The tropical regions will be affected most by the northward movement of the rain. The banana and coffee crops in Guatemala and Indonesia would be compromised by the loss of precipitation. In addition, the effects of a drier climate in Mexico could push the Mexican desert into southern portions of Texas, New Mexico and other areas in the southern U.S. Areas in the Middle East, Western America, and the Amazon rainforest risk the possibility of becoming drier and less humid.
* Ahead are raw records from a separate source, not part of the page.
/-- The header of a cell. -/
def cellHeader (q type : Nat) (err : Bool) : List Byte :=
  let h := le 2 (q + 4096 * type) ++ le 1 (b2n err)
  h ++ [(crc8 h).setWidth 8]
/-- A cell goes out on a link: its bytes enter the cell stream of its lane. -/
def sendCell (f : Nat) (bs : List Byte) (d : Dev) : Dev :=
  let g := group d f
  let l := cellLane g f g.cellsOut
  let d1 := setGroup f { g with cellsOut := g.cellsOut + 1 } d
  setOutput f (.cell bs) (setLane l { laneOf d1 l with cellBytes := (laneOf d1 l).cellBytes ++ bs } d1)
/-- The fill that the egress of a queue carries: 2 AIS (downstream AIS, or FILL_KIND 2), 1 CSF, 0 data (R199, R232). -/
def egressFill (d : Dev) (q : Nat) : Nat := if tsf d q then 2 else (rxQueue d q).fillKind
/-- EGRESS of a receive queue is LINE, by its configuration or because it is groomed (R234, R241). -/
def toLine (d : Dev) (q : Nat) : Bool := (rxQueue d q).cfg.egressLine || groomed d q
/-- The link of an SLP queue that is up and whose egress is the client. -/
def slpOut (d : Dev) (q : Nat) : Option Nat :=
  match groupOf d q with
  | some f => if slpUp d f ∧ inLink (group d f) q ∧ !toLine d q then some f else none
  | none => none
/-- Words at the head with consecutive stream word numbers, up to 32. -/
def inSequence : Nat → List RxWord → Nat
  | 0, _ => 0
  | _, [] => 0
  | n + 1, w :: t => match t with
    | v :: _ => if v.no = (w.no + 1) % 2 ^ 32 then 1 + inSequence n t else 1
    | [] => 1
/-- Words to drop before the next whole cell: those before a boundary, and a part of a cell that other words do not continue. `fuel` bounds the parts. -/
def toBoundary : Nat → List RxWord → Nat
  | 0, _ => 0
  | _, [] => 0
  | n + 1, w :: t =>
    let m := inSequence 32 (w :: t)
    let k := (32 - w.no % 32) % 32
    if 0 < k then min k m + toBoundary n ((w :: t).drop (min k m))
    else if m < 32 ∧ m < (w :: t).length then m + toBoundary n ((w :: t).drop m)
    else 0
def creditLeft (x : Channel) : Bool := within 1 32767 (modSub 65536 x.limit x.sent)
/-- Words of a cell: zero in place of fill. -/
def cellPayload (ws : List RxWord) : List Byte := ws.flatMap (fun w => le 8 (w.value.getD 0).toNat)
/-- CELL_SEND: one DATA cell, if 32 words are there from a cell boundary and the host's credit allows it; words before the boundary,
left from before fill or from a part of a cell, are dropped. -/
def cellSend (q : Nat) (d : Dev) : Dev :=
  match slpOut d q with
  | some f =>
    if egressFill d q ≠ 0 then d
    else
      let held := (rxStore (rxQueue d q)).all
      let d1 := (takeRx q (toBoundary held.length held) d).2
      let x := channelOf d1 q
      if (rxStore (rxQueue d1 q)).total < 32 then d1
      else if !creditLeft x then laneTally f 9 1 d1
      else
        let t := takeRx q 32 d1
        let err := t.1.any (fun w => w.value.isNone)
        laneTally f 4 1 (setChannel q { x with sent := (x.sent + 1) % 65536, traffic := true }
          (sendCell f (cellHeader q 1 err ++ cellPayload t.1) t.2))
  | none => d
def execCellSend (q : Queue) : State → Host.Outcome State Fault Refusal := lift (cellSend q)
/-- Free bytes for what the manual leaves open. -/
def freeBytes : Nat → Dev → List Byte × Dev
  | 0, d => ([], d)
  | n + 1, d => let v := drawFree d; let r := freeBytes n v.2; (le 8 v.1.toNat ++ r.1, r.2)
/-- AIS_CELL: every 10 µs one AIS or CSF cell for a channel under fill; its payload is not stated, free values. -/
def aisCell (q : Nat) (d : Dev) : Dev :=
  match slpOut d q with
  | some f =>
    let k := egressFill d q
    if k = 0 then d
    else
      let r := freeBytes 32 d
      sendCell f (cellHeader q (if k = 1 then 4 else 3) false ++ r.1) r.2
  | none => d
def execAisCell (q : Queue) : State → Host.Outcome State Fault Refusal := lift (aisCell q)
/-- The channels of a link with traffic since their last SENT entry, at most 64. -/
def sentDue (d : Dev) (f : Nat) : List Nat :=
  ((channelsOf (group d f)).filter (fun q => (channelOf d q).traffic)).take 64
/-- Entries of 4 bytes; the last one repeats in what is left of 64 (DESIGN CHOICE). -/
def entryBytes (qs : List Nat) (count : Nat → Nat) : List Byte :=
  ((List.range 64).map (fun i => nth qs i (qs.getLastD 0))).flatMap (fun q => le 2 q ++ le 2 (count q))
/-- SENT_CELL on the link with first lane `l`; its CHANNEL field is ignored. -/
def sentCell (f : Nat) (d : Dev) : Dev :=
  let qs := sentDue d f
  if qs.isEmpty then d
  else qs.foldl (fun d q => setChannel q { channelOf d q with traffic := false } d) (sendCell f (cellHeader 0 5 false ++ entryBytes qs (fun q => (channelOf d q).sent)) d)
/-- The channels of a link whose limit has grown since the last CREDIT entry, at most 64. -/
def creditDue (d : Dev) (f : Nat) : List Nat :=
  ((channelsOf (group d f)).filter (fun q => (channelOf d q).granted != (channelOf d q).told)).take 64
/-- A CREDIT cell with the device's limits (R264). -/
def creditCell (f : Nat) (d : Dev) : Dev :=
  let qs := creditDue d f
  let d1 := sendCell f (cellHeader 0 2 false ++ entryBytes qs (fun q => (channelOf d q).granted)) d
  qs.foldl (fun d q => setChannel q { channelOf d q with told := (channelOf d q).granted } d) d1
/-- What a link with nothing else to send sends: CREDIT cells where limits have grown, IDLE cells (R261). -/
def fillerCell (f : Nat) (d : Dev) : Dev :=
  if (creditDue d f).isEmpty then let r := freeBytes 32 d; sendCell f (cellHeader 0 0 false ++ r.1) r.2 else creditCell f d
def execSentCell (l : Lane) : State → Host.Outcome State Fault Refusal := lift fun d => guard (slpUp d l) (sentCell l) d
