/-- A host read of EC_HOST_CLAIM v (R477). -/
def hostClaim (v : Nat) (d : Dev) : Dev :=
  match highest d (sourcesWhere (vectorSource d v) 0 2048) with
  | none => tally 7 4 4 1 (noteClaim 4 d)
  | some s =>
    let d1 := settleSignals (clearPend s (noteClaim 4 d))
    tally 7 3 4 1 (if srcTarget d s = 4 then d1 else tally 7 7 4 1 d1)
def execEcHostClaim (r : RegRead) (v : Fin 64) : State → Host.Outcome State Fault Refusal :=
  lift (regRead 1 r (fun d => claimValue d (highest d (sourcesWhere (vectorSource d v) 0 2048))) (hostClaim v))
/-- The host acknowledges vectors: EC_HOST_UNACK_LO or _HI is W1C (R477). -/
def ackVectors (hi : Bool) (v : Word) (d : Dev) : Dev :=
  let m : BitVec 64 := (v.setWidth 64) <<< (if hi then 32 else 0)
  { d with ec := { d.ec with unack := d.ec.unack &&& ~~~ m } }
def execEcHostUnack (hi : Bool) (w : RegWrite) : State → Host.Outcome State Fault Refusal :=
  lift (regWrite 1 w (ackVectors hi))

/-- The value a write gives EC_SRC_CFG: reserved TARGET and FALLBACK values leave their field unchanged (R481, R550). -/
def srcCfgWritten (old v : Word) : Word :=
  pack [(0, fld v 0 4), (4, if fld v 4 3 ≤ 4 then fld v 4 3 else fld old 4 3),
        (7, if fld v 7 3 ≤ 4 then fld v 7 3 else fld old 7 3), (10, fld v 10 1), (11, fld v 11 1), (12, fld v 12 6)]
def writeSrcCfg (s : Nat) (v : Word) (d : Dev) : Dev :=
  settleSignals { d with ec := { d.ec with srcCfg := tabMod srcCfgReset d.ec.srcCfg s (srcCfgWritten · v) } }
def execEcSrcCfg (src : Fin 2048) (w : RegWrite) : State → Host.Outcome State Fault Refusal :=
  lift (regWrite 1 w (writeSrcCfg src))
In contrast, the northward trend could bring more rain to areas in Asia already exposed to monsoons. An increase of moisture in monsoon prone areas could be catastrophic as massive floods could follow the large amounts of rain added to current monsoons.

Using geographical information, it is possible that the northward movement of the rain belt is already evident because of droughts in the western U.S., Syria and northern China. Although the possible adversarial effects of the movement can be devastating, the northward movement of the rain belt could bring an increase of rain to areas that have been decimated by droughts, which could prove to be very beneficial.